Before she could ask, the lantern flickered out. The room plunged into darkness. A cold wind swept through the hall, and the portraits began to whisper, their voices merging into a low chant.
She remembers. She remembers. She remembers.
Elara’s heart pounded. “Adrian—what’s happening?”
He backed away slowly. “The house reacts to memory. It’s alive, Elara. The moment you recall, it wakes.”
A door creaked open on its own at the far end of the hall, revealing a staircase descending into blackness. From below came a faint sobbing—familiar, fragile.

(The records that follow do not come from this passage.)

/-- A deleted agency has no members, so no present patron names it (R15 case 6). -/
theorem deleteAgency_kept (k : Nat) (hk : k ≠ 0) (s : State) : MembersKept s (deleteAgency k s).state := by
  rintro - ⟨hc, hn⟩
  unfold deleteAgency
  split
  · exact ⟨hc, hn⟩
  · next a ha =>
    split_ifs with hmem
    · exact ⟨hc, hn⟩
    · have hzero := (hc k a hk ha).symm.trans (Nat.eq_zero_of_not_pos hmem)
      refine ⟨fun j x hj hx => ?_, fun e he => (hn e he).imp_right fun hp => ?_⟩
      · by_cases hjk : j = k
        · rw [hjk, Table.get_delete_same] at hx
          cases hx
        · rw [Table.get_delete_other _ hjk] at hx
          exact hc j x hj hx
      · have hjk : e.2.agency ≠ k := by simpa using List.countP_eq_zero.mp hzero e he
        rwa [Table.get_delete_other _ hjk]

theorem SameMembers.titles (t : Table Title) (s : State) : SameMembers s { s with records.titles := t } := ⟨rfl, rfl⟩

theorem writeTitle_same (k : Nat) (new : Title) (s : State) : SameMembers s (writeTitle k new s).state := by
  unfold writeTitle
  split
  · exact .titles _ s
  · split_ifs
    · exact .refl s
    · exact (SameMembers.titles _ s).trans (copiesFreed_change _ k _).same

theorem deleteTitle_same (k : Nat) (s : State) : SameMembers s (deleteTitle k s).state := by
  unfold deleteTitle
  split
  · exact .refl s
  · split_ifs
    · exact .refl s
    · unfold shelfToBlank
      split_ifs <;> exact ⟨rfl, rfl⟩

/-- An accepted SET_GEOMETRY and a full reset leave no patron and no agency. -/
theorem membersCounted_of_empty {s : State} (h : s.records = {}) : MembersCounted s := by
  refine ⟨fun k a _ ha => ?_, fun e he => ?_⟩
  · rw [h] at ha; cases ha
  · rw [h] at he; cases he

/-! ## The owners' actions that are work in circulation -/

theorem configureBay_work (b address : Nat) (classes preempt : Byte) (s : State) :
    WorkChange s (configureBay b address classes preempt s).state := by
  unfold configureBay
  split
  · exact .refl s
  · split_ifs
    · exact .refl s
    · exact .refl s
    · exact .refl s
    · exact .modBay b _ s
    · exact .modBay b _ s

theorem buildRun_change (title copies : Nat) (s : State) : OrderChange s (buildRun title copies s).state := by
  unfold buildRun
  split_ifs
  · exact .refl s
  split
  · exact .refl s
  split_ifs
  · exact .refl s
  · exact .refl s
  split
  · exact .refl s
  · exact (OrderChange.putJob _ _ s).trans (queueTail_change _ _)

theorem raiseJobTo3_change (j : Nat) (s : State) : OrderChange s (raiseJobTo3 j s).state := by
  unfold raiseJobTo3
  split_ifs
  · exact .refl s
  split
  · exact .refl s
  split_ifs
  · exact .refl s
  · exact .refl s
  · exact raiseTo3_change j _ s

theorem flushPacks_change (patron : Nat) (s : State) : OrderChange s (flushPacks patron s).state := by
  unfold flushPacks
  split_ifs
  · exact .foldl _ (fun s k => sealPack_change k s) _ s
  · exact .refl s
  split
  · exact .refl s
  split_ifs
  · exact .refl s
  · exact sealPack_change _ s

theorem addTitleStock_change (title n : Nat) (s : State) : OrderChange s (addTitleStock title n s).state := by
  unfold addTitleStock
  split_ifs
  · exact .refl s
  split
  · exact .refl s
  split_ifs
  · exact .refl s
  · exact (addCopies_change title n _ s).trans (copiesFreed_change n title _)

theorem addStock_work (cls n : Nat) (s : State) : WorkChange s (addStock cls n s).state := by
  unfold addStock
  split_ifs
  · exact .refl s
  · exact ((OrderChange.modAccount cls (fun _ h => ClassAccount.add_balanced h) s).trans (.owePass _)).work.trans (settle_work _)

theorem repairItems_same (cls n title : Nat) (s : State) : SameMembers s (repairItems cls n title s).state := by
  unfold repairItems
  split
  · exact .refl s
  · exact .of_records (by simp)
  · exact ((mendCopies_change title n _ s).trans (copiesFreed_change n title _)).same

theorem retireItems_same (cls n title : Nat) (s : State) : SameMembers s (retireItems cls n title s).state := by
  unfold retireItems
  split
  · exact .refl s
  · exact .of_records (by simp)
  · exact (retireCopies_change title n _ s).same

theorem declareLoss_work (k : Nat) (s : State) : WorkChange s (declareLoss k s).state := by
  unfold declareLoss
  split_ifs
  · exact .refl s
  split
  · exact .refl s
  split_ifs
  · exact .refl s
  · exact losePart_work k _ s
  · exact .refl s
  · exact .refl s
  · exact loseLoan_work k _ s

theorem refuseOrder_same (c : Code) (s : State) : SameMembers s (refuseOrder c s).state := ⟨rfl, rfl⟩

theorem acceptOrder_change (r patron title : Nat) (s : State) : OrderChange s (acceptOrder r patron title s).state := by
  have h := (addRequest_change r { patron := patron, title := title, day := s.days.today } s).trans (attempt_change r _)
  unfold acceptOrder
  split
  all_goals
    next heq => rw [heq] at h; exact h

theorem placeOrder_same (patron title : Nat) (s : State) : SameMembers s (placeOrder patron title s).state := by
  unfold placeOrder
  split
  · exact refuseOrder_same _ s
  split
  · exact refuseOrder_same _ s
  split
  · exact refuseOrder_same _ s
  · exact (acceptOrder_change _ patron title s).same

theorem probeOrder_state (patron title : Nat) (s : State) : (probeOrder patron title s).state = s := by
  unfold probeOrder
  split <;> rfl

theorem cancelLine_change (patron title : Nat) (p : Patron) (s : State) :
    OrderChange s (cancelLine patron title p s).state := by
  unfold cancelLine
  split
  · split_ifs
    · exact takeBackLine_change _ patron title _ s
    · exact .refl s
    · exact .refl s
  · split_ifs <;> exact .refl s

theorem cancelOrder_change (patron title : Nat) (s : State) : OrderChange s (cancelOrder patron title s).state := by
  unfold cancelOrder
  split
  · exact .refl s
  split_ifs
  · exact .refl s
  split
  · exact .refl s
  split
  · split
    · exact .refl s
    · exact freeRequest_change _ _ s
  · exact cancelLine_change patron title _ s

theorem takeReturnItem_if_work (b : Prop) [Decidable b] (i : ReturnItem) (s : State) :
    WorkChange s (if b then takeReturnItem i s else s) := by
  split_ifs
  · exact takeReturnItem_work i s
  · exact .refl s

/-! ## The owners' actions on other blocks -/

theorem setHalf_records (h : Bool) (rs : List ManifestRecord) (s : State) : (setHalf h rs s).records = s.records := by
  unfold setHalf
  split_ifs <;> rfl

theorem releaseHalf_same (h : Bool) (s : State) : SameMembers s (releaseHalf h s).state := by
  have hs : SameMembers s (setHalf h [] s) := .of_records (setHalf_records h [] s)
  unfold releaseHalf
  split_ifs
  · exact .refl s
  · exact .refl s
  · exact hs.trans (passReleases_work _).same
  · exact (hs.trans (.of_records (by simp))).trans (passReleases_work _).same

theorem manifestAnswer_state (h : Bool) (n : Nat) (s : State) : (manifestAnswer h n s).state = s := by
  unfold manifestAnswer
  simp only
  split <;> rfl

theorem writeChannel_records (c : Nat) (cfg : Channel) (s : State) : (writeChannel c cfg s).state.records = s.records := by
  unfold writeChannel
  split_ifs <;> rfl

theorem suspendInspection_records (s : State) : (suspendInspection s).records = s.records := by
  unfold suspendInspection
  split_ifs <;> rfl

theorem resumeInspection_work (s : State) : WorkChange s (resumeInspection s) := by
  unfold resumeInspection
  split_ifs
  · exact (WorkChange.returns { s.returns with suspended := false } s rfl rfl id).trans (startInspection_work _)
  · exact .returns { s.returns with suspendPending := false } s rfl rfl id

theorem judgeItem_same (i : ReturnItem) (c : Consignment) (s : State) : SameMembers s (judgeItem i c s) := by
  have hd := (dispose_work i.consignment c (verdictOf s.returns i c.weight)
    { s with returns := recordChannels i c.weight s.returns }).same
  have hs := (SameMembers.of_records (s := s) (t := { s with returns := recordChannels i c.weight s.returns }) rfl).trans hd
  unfold judgeItem sendVerdict
  refine hs.trans (.of_records ?_)
  simp only [toFloor_records]
  split_ifs
  · exact latch_records _ _ _
  · rfl

theorem completeItem_same (i : ReturnItem) (s : State) : SameMembers s (completeItem i s) := by
  unfold completeItem
  refine SameMembers.trans ?_ (finishInspection_work _).same
  split
  · exact judgeItem_same i _ s
  · exact .of_records (by simp [sendVerdict])

theorem advanceDay_records (d : Day) (s : State) : (advanceDay d s).state.records = s.records := by
  unfold advanceDay
  split_ifs <;> rfl

theorem SameMembers.modPatron (k : Nat) {f : Patron → Patron} (hf : ∀ p, (f p).agency = p.agency) (s : State) :
    SameMembers s (modPatron k f s) := by
  refine ⟨rfl, ?_⟩
  simp only [modPatron_patrons, Table.modify, List.map_map]
  refine List.map_congr_left fun e _ => ?_
  simp only [Function.comp]
  split_ifs <;> simp [hf]

theorem evaluateHeld_same (k : Nat) (s : State) : SameMembers s (evaluateHeld k s) := by
  unfold evaluateHeld
  split
  · exact .refl s
  · have hm := fun held : Bool => SameMembers.modPatron k (f := fun x => { x with held := held }) (fun _ => rfl) s
    simp only
    split_ifs
    · exact (hm _).trans (headroom_change k _).same
    · exact hm _

theorem SameMembers.foldl {β : Type} (f : State → β → State) (hf : ∀ s b, SameMembers s (f s b)) (l : List β) (s : State) :
    SameMembers s (l.foldl f s) := by
  induction l generalizing s with
  | nil => exact .refl s
  | cons b l ih => exact (hf s b).trans (ih (f s b))

theorem writeHoldLimit_same (v : Nat) (s : State) : SameMembers s (writeHoldLimit v s) := by
  unfold writeHoldLimit
  split_ifs
  · exact .refl s
  · exact SameMembers.trans (.of_records (by simp)) (.foldl _ (fun s k => evaluateHeld_same k s) _ _)

theorem changeRole_same (old new : Nat) {write act : State → State} (hw : ∀ u, SameMembers u (write u))
    (ha : ∀ u, SameMembers u (act u)) (s : State) : SameMembers s (changeRole old new write act s) := by
  unfold changeRole
  split_ifs
  · exact .refl s
  split
  · exact hw s
  · exact ((hw s).trans ((leavePoll_work old _).trans (joinPoll_work new _)).same).trans (ha _)

theorem modSettings_same (f : Settings → Settings) (s : State) : SameMembers s (modSettings f s) := .of_records (by simp)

Elara took a step toward it. “That sounds like…”
Her own voice. Crying.
Adrian grabbed her wrist, but this time she pulled free. “I have to see.”
And before he could stop her, she began to descend, the echoes growing louder, wrapping around her like a lullaby meant for the dead.
Chapter 5 – The Basement of Names
The wooden steps groaned beneath Elara’s feet as she descended into the darkness. The air thickened with the smell of damp earth and rust. Each breath tasted like dust and old secrets. Above her, the faint creak of floorboards told her Adrian hadn’t followed.
Only the sound of her own breathing filled the space now—until it didn’t.
The sobbing returned, quiet at first, then closer. It was her own voice, echoing from somewhere ahead. She reached the bottom, holding the faint glow of her lantern high. The basement stretched deep, walls lined with shelves stacked with hundreds of glass jars. Inside each jar floated scraps of paper—names written in fading ink.
She stepped closer. The nearest jar read: Mara Elen.
The next: Theo Carven.
Then another: Elara D.
Her heart stopped. She lifted the jar carefully, the glass trembling in her hands. Inside was not just a piece of paper, but a lock of black hair—her hair.
A whisper rippled through the air. You left them all behind.
She turned sharply. A shadow moved between the shelves, fluid and silent. “Who’s there?”
The voice that answered was her own again, but older, rougher. “You shouldn’t have come back.”
Elara spun, lantern shaking. The light flickered across a figure standing in the far corner—herself. But this version of her was pale, hollow-eyed, and smiling faintly as though mocking her confusion.
“What are you?” she whispered.
The other Elara tilted her head. “A memory you buried. The part of you that stayed when you ran.”
“I didn’t run.”
“Yes, you did,” the doppelgänger said softly, stepping closer. “You left them to drown. The island, the souls, him.”
“Adrian?”
The figure’s smile widened. “He was the first name you wrote.”
Elara’s stomach twisted. She looked at the shelves again. Every jar trembled, their papers fluttering like trapped wings. “What do you mean?”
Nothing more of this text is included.